The expression starts with a foreach call in which we specify the data we want to iterate over.

In the case below we specify that data should be be iterated over and at each iteration we should assign a value of data to a variable i.

This can be followed by the operator %do% to run the expression that follows sequentially or %dopar% to run the expression in parallel.

Let’s run our example:

tic()
foreach(i = data) %dopar% example_fun(i)
Warning: executing %dopar% sequentially: no parallel backend registered
[[1]]
[1] "Running i = 1 in process: 14406"

[[2]]
[1] "Running i = 2 in process: 14406"

[[3]]
[1] "Running i = 3 in process: 14406"

[[4]]
[1] "Running i = 4 in process: 14406"

[[5]]
[1] "Running i = 5 in process: 14406"

[[6]]
[1] "Running i = 6 in process: 14406"

[[7]]
[1] "Running i = 7 in process: 14406"

[[8]]
[1] "Running i = 8 in process: 14406"
toc()
8.074 sec elapsed

As you can see, example_fun(i) was actually run sequentially. That’s because, despite using %dopar%, we had not registered a parallel back-end before running the expression (hence the warning) so it falls back to a sequential execution plan. It nevertheless executes instead of throwing an error.

Now, let’s run our code in parallel. To do so we need to create but also register an appropriate parallel back-end using a separate package like doParallel.

To register a parallel back-end we use function registerDoParallel(). The function takes a cluster object as it’s first argument cl like the one created in our previous example with the parallel function makeCluster().

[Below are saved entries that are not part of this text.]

/-- Send the poll of an entry with an attempt and a payload (R154: its characters back to back). A character in progress on
the line is lost; the controller's own transmission drives the line high, so that a receiver that waited for that searches
(log 43). -/
def LineCtl.send (now : Nat) (i : Fin 32) (e : NodeEntry) (a : Attempt) (payload : List Byte) (c : LineCtl) : LineCtl :=
  { c with
    position := some i
    attempt := some a
    payload := payload
    sent := pollChars e a payload
    link := .sending now (now + charTime * (pollChars e a payload).length)
    receiver := .searching
    lateTail := none }

/-- R159: compose and send. A poll whose first attempt has failed sends its retry, with the payload of the first attempt;
else the poll of the position next to visit begins, with the owner's setpoint as it stands. -/
def State.transmit (l : Line) (s : State) : State :=
  let c := s.line l
  match c.cursor with
  | none => s
  | some i =>
    match c.nodes[i] with
    | none => s
    | some e =>
      if c.attempt = some .FIRST then s.setLine l (c.send s.now i e .RETRY c.payload)
      else s.setLine l (c.send s.now i e .FIRST (s.payloadFor l e))

/-! ## Rounds (R158) -/

/-- Whether an entry is polled in a round: an OFFLINE one only where the round number is a multiple of 8. -/
def NodeEntry.visited (round : Nat) (e : NodeEntry) : Bool := decide (e.state ≠ .OFFLINE) || decide (round % 8 = 0)

/-- The first position from `start` on that the round visits. -/
def LineCtl.nextIn (c : LineCtl) (start : Nat) : Option (Fin 32) :=
  (List.finRange 32).find? fun i => decide (start ≤ i.val) &&
    match c.nodes[i] with
    | some e => e.visited c.round
    | none => false

/-- The round is complete. -/
def LineCtl.completeRound (c : LineCtl) : LineCtl :=
  { c with round := (c.round + 1) % 65536, roundsCompleted := (c.roundsCompleted + 1) % 4294967296 }

/-- The next position to visit, from `start` of this round on; a round in which nothing is left to visit completes, and
the next begins. Of 8 rounds in a row one polls every entry, so 9 are enough (log 28). -/
def LineCtl.advance : Nat → Nat → LineCtl → LineCtl
  | 0, _, c => { c with cursor := none }
  | n + 1, start, c =>
    match c.nextIn start with
    | some i => { c with cursor := some i }
    | none => LineCtl.advance n 0 c.completeRound

/-- The lowest position of the list, from which round 0 begins. -/
def LineCtl.beginRounds (c : LineCtl) : LineCtl := { c with round := 0, cursor := { c with round := 0 }.nextIn 0 }

/-- Whether the list is empty (R156). -/
def LineCtl.isEmpty (c : LineCtl) : Bool := c.entries.isEmpty

/-- The poll has ended: position and attempt in progress are absent, and the next transmission is due. -/
def LineCtl.endPoll (now : Nat) (i : Fin 32) (c : LineCtl) : LineCtl :=
  { LineCtl.advance 9 (i.val + 1) c with position := none, attempt := none, link := .due now }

Loading required package: iterators
cl <- makeCluster(n_cores)
registerDoParallel(cl)

tic()
foreach(i = data) %dopar% example_fun(i)
[[1]]
[1] "Running i = 1 in process: 14749"

[[2]]
[1] "Running i = 2 in process: 14752"

[[3]]
[1] "Running i = 3 in process: 14750"

[[4]]
[1] "Running i = 4 in process: 14746"

[[5]]
[1] "Running i = 5 in process: 14747"

[[6]]
[1] "Running i = 6 in process: 14748"

[[7]]
[1] "Running i = 7 in process: 14745"

[[8]]
[1] "Running i = 8 in process: 14751"
toc()
1.032 sec elapsed

Now computation is indeed performed in parallel and completes again in close to 1 second.

Combining results

A nice feature of foreach is that you can specify a function to combine the end results of execution through argument .combine. This is useful for tackling MapReduce problems.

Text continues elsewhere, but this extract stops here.